• _Your goal_
Only the count is needed. Count the lines below with the word "false" in them.

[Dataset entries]
-=-=-=-=-

/-- Why a thread issues nothing although its crew could (R103): the counted waits of R51, barriers
and the blocks of the late values. -/
inductive Park where
  | none
  /-- Waits for a barrier generation, by barrier level, number and owner (R42). -/
  | bar (lvl n own : Nat)
  /-- Waits in a named barrier (R45); the predicate takes the status. -/
  | nbar (n pd : Nat)
  /-- Waits in LCWAIT (R276) for the named landing counters. -/
  | lcwait (mask : List Nat)
  /-- Waits in RESV.W for columns and planes (R217); the predicate takes 1. -/
  | resv (c m pd : Nat)
  /-- Waits for the replies of an FWAIT of its group (R312), by operation. -/
  | reply (op : Nat)
  /-- Blocks until the symbols of the mask have arrived in the thread's lane (R295, R301). -/
  | syms (mask : Nat)
  /-- A page fault of fetch, port or store path: waits for fault-queue entries (R157). -/
  | page (entries : List Nat)
  /-- Waits until earlier reads and writes of the lanes are done (R194, R197). -/
  | quiet (lanes : Mask) (reads writes : Bool)
  /-- Waits until operations in flight have written the blocks that a slide of the lanes spills (R58). -/
  | spill (lanes : Mask)
  /-- A port read or a MULK.S waits until the bytes are present and served (R163, R164, R166). -/
  | lines (phys n : Nat)
  /-- Waits until earlier Granite instructions have taken effect: RLS for those of the unit, MULK.S for the crew's
  stores of B-slices (R217, R224). -/
  | granite (unit : Bool)
  /-- Waits until the crew's earlier operations are translated, so that their entries stand first in the serial
  buffer (R332). -/
  | appends
  /-- A term instruction waits for the stores in whose scope it stands and that a sequential order has passed
  (R188, R193). -/
  | veil
  deriving DecidableEq, Repr

/-- One thread (R30). The register stack is keyed by stack entry (R56). -/
structure Thread where
  live : Bool
  pc : Word
  mr : Word
  /-- Frame base F. -/
  frame : Nat
  /-- Resident base B. -/
  base : Nat
  rf : Map RegVal
  /-- Predicates p0–p7; bit 7 always 1 (R62). -/
  preds : BitVec 8
  fpstat : Word
  heap : Word
  trail : Word
  choice : Word
  pdl : Word
  park : Park
  /-- Held at its meeting address (R37). -/
  held : Bool
  /-- Stamp of the last issue (R103). -/
  stamp : Nat
  deriving DecidableEq, Repr

/-- A thread that has issued nothing. -/
def Thread.init : Thread :=
  { live := true, pc := 0, mr := 0, frame := 0, base := 0, rf := [], preds := 0x80, fpstat := 0,
    heap := 0, trail := 0, choice := 0, pdl := 0, park := .none, held := false, stamp := 0 }

/-- A stream port (R63); handle 0 is unbound. -/
structure Port where
  handle : Word
  base : Word
  size : Nat
  pad : Word
  stride : List (BitVec 32)
  ext : List Nat
  pos : List Nat
  /-- True after a write (R63). -/
  wr : Bool
  deriving DecidableEq, Repr

/-- An unbound port. -/
def Port.unbound : Port :=
  { handle := 0, base := 0, size := 1, pad := 0, stride := [0, 0, 0, 0, 0],
    ext := [1, 1, 1, 1, 1], pos := [0, 0, 0, 0, 0], wr := false }

/-! ## Work in flight -/

/-- What a pending fixed-latency result writes (R71). -/
inductive PTgt where
  /-- A register-stack entry of the lane. -/
  | reg (slot : Nat) (v : RegVal)
  | pred (p : Nat) (b : Bool)
  /-- A special register by its code (R65). -/
  | spec (code : Nat) (v : Word)
  /-- Sticky flags to OR into %fpstat (R124). -/
  | flags (v : Word)
  deriving DecidableEq, Repr

/-- A pending result: lane, target, place in program order and the cycle at which it is due. -/
structure PendW where
  lane : Nat
  tgt : PTgt
  seq : Nat
  due : Nat
  /-- The cycle of the issue that made it. -/
  born : Nat
  deriving DecidableEq, Repr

-=-=-=-=-

• _Solution_
2